1. The problem statement, all variables and given/known data
Determine which row of pascals triangle contains 3 consecutive entries that are in the ratio 1:2:3.

2. Relevant equations
(n, k ) = n!/k!(n-k)!

3. The attempt at a solution
(n,k):(n,k+1):(n,k+2)
1 : 2: : 3

What I did was cross multiply.

2 times (n,k) = 1 times (n,k+1) and 3 times (n,k+1) = 2 times (n,k+2)
2(n!/(k!(n-k)!) = n!/(k+1)!(n-k-1)! and 3(n!/(k+1)!(n-k-1)!) = 2(n!/(k+2)!(n-k-2)!

I know that i should solve for n in the first equation then substitute n in the second equation to get n and k. I'm stuck on the algebra part.

2. Oct 28, 2012

### Mentallic

Well, what are some of the rules of factorials?

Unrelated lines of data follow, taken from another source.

-- ==== Sys2Proof/Tests/Slice0.lean ====
section
/-! SUPPORT. Small checks of single steps, and for every statement with hypotheses a state and operands that meet them. Expected
results are the spec's own tables and worked examples. -/

namespace Sys2Proof.Tests

set_option Elab.async false

open Sys2Proof.Machine

theorem test_wf_station : wellFormed (.loop 1680) = false := by decide
theorem test_wf_group : wellFormed (.nop ⟨0, 64⟩ ⟨7, false, 0, 0, 0, 0⟩) = false := by decide
theorem test_wf_queue : wellFormed (.capSet 1024 0) = false := by decide
theorem test_wf_die : wellFormed (.thermalSample 10 90) = false := by decide
theorem test_wf_part : wellFormed (.boostStep 10 1 1) = false := by decide
theorem test_wf_line : wellFormed (.holdEnd 20 0) = false := by decide
theorem test_wf_ctx : wellFormed (.rung1 4096) = false := by decide
theorem test_wf_link : wellFormed (.seamRetrainReq 45) = false := by decide
theorem test_wf_port : wellFormed (.rbxRetrain 24) = false := by decide
theorem test_wf_data : wellFormed (.write ⟨0, 0, 1, 0, .bar4⟩ 1 [0]) = false := by decide
theorem test_wf_good : wellFormed (.seamRetrainReq 44) = true := by decide


/-! ### Small states -/

/-- A module that is up, with a living launch of the manager's context. -/
def upState : State := { pwr := { phase := .ready } }

/-- A command of opcode `op` and context `ctx` that has started on queue 1, with parameters (offset, bytes, value). -/
def cmdOf (op ctx : Nat) (ps : List (Nat × Nat × Nat)) : TakenCmd :=
  { seq := 5, op := op, flags := 0, energy := 0, ctx := ctx, tag := 0,
    pkt := layout 128 (ps.map (fun p => (24 + p.1, leBytes p.2.1 p.2.2))),
    phase := .started, admitted := true, shares := [], used := 0, startAt := 0 }

/-- Queue 1, of a slice, with that command. -/
def cmdQueue (slice op ctx : Nat) (ps : List (Nat × Nat × Nat)) : Queue :=
  { num := 1, state := .running, slice := slice, next := 6, cmds := [cmdOf op ctx ps] }

/-- A module that is up, with that command in progress on queue 1. -/
def cmdState (op ctx : Nat) (ps : List (Nat × Nat × Nat)) : State :=
  { upState with cmd := { upState.cmd with ready := true, queues := [(1, cmdQueue 0 op ctx ps)] } }

/-- Host memory that lists the given bytes, rising. -/
def hostOf (l : List (Nat × Nat)) (s : State) : State :=
  { s with host := { s.host with mem := l.map (fun e => (e.1, BitVec.ofNat 8 e.2)) } }

/-- The first bundle of every link in service, and so every link up. -/
def linksUp (s : State) : State :=
  { s with seam := { s.seam with bundles := (List.range 45).map (fun l => (16 * l, { st := 1 })) } }

theorem wit_front : ({ State.reset with pending := [.poweredHour] } : State).pending = .poweredHour :: [] := rfl

theorem wit_limits : State.reset.inLimits := by
  simp [State.inLimits, Limits.ok, limits, State.reset]

theorem wit_form : Memory.wf { cells := [(3, 1), (4, 2)], poison := [7, 9] } = true ∧ HostMem.wf { mem := [(3, 1)], dirty := [(3, 0), (5, 1)] } = true := by decide

theorem wit_idle : State.reset.pending = [] ∧ State.reset.pwr.phase = .off := ⟨rfl, rfl⟩
theorem wit_die : 3 ∈ allDies ∧ 3 ∉ State.reset.clk.lost := by decide

/-- Code of a station that runs one instruction. -/
def oneIns (cls op : Nat) (w : ShIns) : Stn :=
  { launch := 1, inst := 0, cell := 0, ctx := 0, kind := 2, split := 2, descs := [], code := [shWord cls op w],
    shConfig := 8 + 64, groups := [(0, {})], runIdx := some 0 }
/-- A running launch of the manager's context. -/
def runLaunch : Launch :=
  { q := 0, seq := 0, ctx := 0, slice := 0, recipe := 1, recipeId := 1, d := 1, count := 1, plan := 0, hist := 0, telem := 0,
    homePart := 0, noWait := false, ph := .running, order := 0, insts := [{ part := 0, y := 0, x := 1 }], saveGrans := 0, victimOf := [] }
/-- The launch runs on station 1 of partition 0. -/
def stnState (x : Stn) : State := { upState with sch := { launches := [(1, runLaunch)], stns := [(1, x)] } }
/-- Fields: no guard, FORM 0, registers 2, 3, 4 and 63 (the highest below NREG 64). -/
def wReg : ShIns := ⟨7, false, 0, 2, 3, 0x043F0000⟩
/-- FORM 1 with an immediate. -/
def wImm : ShIns := ⟨7, false, 1, 63, 3, 5⟩
/-- The station runs the instruction next. -/
def runsNext (cls op : Nat) (w : ShIns) : Prop := AtIns (stnState (oneIns cls op w)) ⟨1, 0⟩ cls op w (oneIns cls op w) {}
theorem wit_runs (cls op : Nat) (w : ShIns) : runsNext cls op w := ⟨rfl, rfl, rfl, rfl, rfl, rfl, nofun, rfl⟩
theorem wit_regs : ∀ r ∈ [insDst wReg, insSa wReg, insSb wReg, insSc wReg, insDst wImm, insSa wImm], r < nregOf (oneIns 0 0 wReg) := by
  decide

theorem wit_shift : (opB wImm {} 0).toNat < 32 := by decide

theorem wit_fp : wReg.form ∈ [(0 : BitVec 2), 1] ∧ wImm.form ∈ [(0 : BitVec 2), 1] ∧ actLanes {} wReg = List.range 32 := by decide

theorem wit_sfu : wReg.form ∈ [(0 : BitVec 2)] ∧ isNanV (decF fF32 (0x7F800001 : Word).toNat) = true := by decide

/-- FCVT from binary32 (code 0x0A) to bfloat16 (code 0x06). -/
def wCvt : ShIns := ⟨7, false, 0, 2, 3, 0x060A⟩
theorem wit_cvt : wCvt.form = 0 ∧ insDst wCvt < nregOf (oneIns 3 2 wCvt) ∧ insSa wCvt < nregOf (oneIns 3 2 wCvt) ∧
    6 ≤ insMod wCvt % 256 ∧ insMod wCvt % 256 ≤ 0x0A ∧ 6 ≤ insMod wCvt / 256 ∧ insMod wCvt / 256 ≤ 0x0A := by decide
theorem wit_cvt_runs : runsNext 3 2 wCvt := wit_runs 3 2 wCvt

n! = n*(n-1)*(n-2)*...*2*1

n! = n*(n-1)!

So if we have an equation such as

n! = 10*(n-1)!

then to solve this, we would use the rule n! = n*(n-1)! to obtain

n*(n-1)! = 10*(n-1)!

then you can divide through by (n-1)! and find n=10. See if you can apply this rule to solve your equation.

3. Oct 30, 2012

### stanleyman

thank you i got the answer.